Eligibility to fire is determined by a number of factors such as line of sight and firing arc. As a sidebar, I strongly feel that the firing arc for the Infantry should be nothing more nor less than perpendicular to the firing line for the reason that was how they engaged historically.

Firing itself is managed via the firing group of six or more figures mediated through the mechanism of a single d6 throw. The result of this throw is modified by a range of factors - soft cover, hard cover and so on - and the result is equal to a number of "hits" that are randomised among the opposing firing group.

Different methods are on offer for randomising casualties.

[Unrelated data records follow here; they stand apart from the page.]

@[simp] theorem receiverBit_frame (d : Decision) (margin : Nat) (s : State) :
    (receiverBit d margin s).pending = s.pending ∧ (receiverBit d margin s).env = s.env ∧ (receiverBit d margin
    s).mem = s.mem ∧ (receiverBit d margin s).mp = s.mp ∧ (receiverBit d margin s).ks = s.ks ∧ (receiverBit d margin
    s).ps = s.ps ∧ (receiverBit d margin s).sp = s.sp ∧ (receiverBit d margin s).hm = s.hm ∧ (receiverBit d margin
    s).sm = s.sm ∧ (receiverBit d margin s).pd = s.pd ∧ (receiverBit d margin s).cbm.geometry = s.cbm.geometry ∧
    (receiverBit d margin s).cbm.settings = s.cbm.settings ∧ (receiverBit d margin s).cbm.standby = s.cbm.standby ∧
    (receiverBit d margin s).cbm.slotBusy = s.cbm.slotBusy := by
  refine ⟨?_, ?_, ?_, ?_, ?_, ?_, ?_, ?_, ?_, ?_, ?_, ?_, ?_, ?_⟩ <;> (unfold receiverBit; (repeat' first | split | dsimp only) <;> simp)

@[simp] theorem integrationBit_frame (d : Decision) (margin : Nat) (s : State) :
    (integrationBit d margin s).pending = s.pending ∧ (integrationBit d margin s).mem = s.mem ∧ (integrationBit d
    margin s).mp = s.mp ∧ (integrationBit d margin s).ks = s.ks ∧ (integrationBit d margin s).ps = s.ps ∧
    (integrationBit d margin s).sp = s.sp ∧ (integrationBit d margin s).hm = s.hm ∧ (integrationBit d margin s).sm =
    s.sm ∧ (integrationBit d margin s).pd = s.pd ∧ (integrationBit d margin s).env.now = s.env.now ∧ (integrationBit
    d margin s).env.tonePhase = s.env.tonePhase ∧ (integrationBit d margin s).cbm.geometry = s.cbm.geometry ∧
    (integrationBit d margin s).cbm.settings = s.cbm.settings ∧ (integrationBit d margin s).cbm.standby =
    s.cbm.standby ∧ (integrationBit d margin s).cbm.slotBusy = s.cbm.slotBusy := by
  refine ⟨?_, ?_, ?_, ?_, ?_, ?_, ?_, ?_, ?_, ?_, ?_, ?_, ?_, ?_, ?_⟩ <;> (unfold integrationBit; (repeat' first | split | dsimp only) <;> simp)

@[simp] theorem bitDecided_frame (d : Decision) (margin : Nat) (s : State) :
    (bitDecided d margin s).pending = s.pending ∧ (bitDecided d margin s).mem = s.mem ∧ (bitDecided d margin s).mp =
    s.mp ∧ (bitDecided d margin s).ks = s.ks ∧ (bitDecided d margin s).ps = s.ps ∧ (bitDecided d margin s).sp = s.sp
    ∧ (bitDecided d margin s).hm = s.hm ∧ (bitDecided d margin s).sm = s.sm ∧ (bitDecided d margin s).pd = s.pd ∧
    (bitDecided d margin s).env.now = s.env.now ∧ (bitDecided d margin s).env.tonePhase = s.env.tonePhase ∧
    (bitDecided d margin s).cbm.geometry = s.cbm.geometry ∧ (bitDecided d margin s).cbm.settings = s.cbm.settings ∧
    (bitDecided d margin s).cbm.standby = s.cbm.standby ∧ (bitDecided d margin s).cbm.slotBusy = s.cbm.slotBusy := by
  refine ⟨?_, ?_, ?_, ?_, ?_, ?_, ?_, ?_, ?_, ?_, ?_, ?_, ?_, ?_, ?_⟩ <;> (unfold bitDecided; (repeat' first | split | dsimp only) <;> simp)

@[simp] theorem startEdgeSeen_frame (s : State) :
    (startEdgeSeen s).pending = s.pending ∧ (startEdgeSeen s).env = s.env ∧ (startEdgeSeen s).mem = s.mem ∧
    (startEdgeSeen s).mp = s.mp ∧ (startEdgeSeen s).cbm = s.cbm ∧ (startEdgeSeen s).su = s.su ∧ (startEdgeSeen s).ks
    = s.ks ∧ (startEdgeSeen s).ps = s.ps ∧ (startEdgeSeen s).sp = s.sp ∧ (startEdgeSeen s).hm = s.hm ∧
    (startEdgeSeen s).sm = s.sm ∧ (startEdgeSeen s).pd = s.pd := by
  refine ⟨?_, ?_, ?_, ?_, ?_, ?_, ?_, ?_, ?_, ?_, ?_, ?_⟩ <;> (unfold startEdgeSeen; (repeat' first | split | dsimp only) <;> simp)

Basically they are there so that volley fire is not used to snipe at officer figures. In the example of the grant rules, each figure in a six-figure firing group is numbered one to six. Let's say that three of them become casualties. We throw three d6's to determine who gets hit. Let's say this results in a two, a three and another three. This means that figures two and three of our six figure group get hit. Poor figure three has been hit twice. Ouch.

This can result in some extraordinary destructive fire. If for example we were to carry the example above over an entire unit, the result would be the removal of a third of it's effectives and a morale check. A few luckier rolls of the dice would see the unit almost completely annihilated in one devastating blast!

I prefer to moderate this effect by increasing my firing groups to eight figures while retaining a d6 per group for the purpose of determining hits. I am toying with the idea of giving all infantry a d8 for first fire just so I can simulate feats like the devastation of the Gardes Francaises at Fontenoy or that volley at Quebec that lost New France for the French Crown.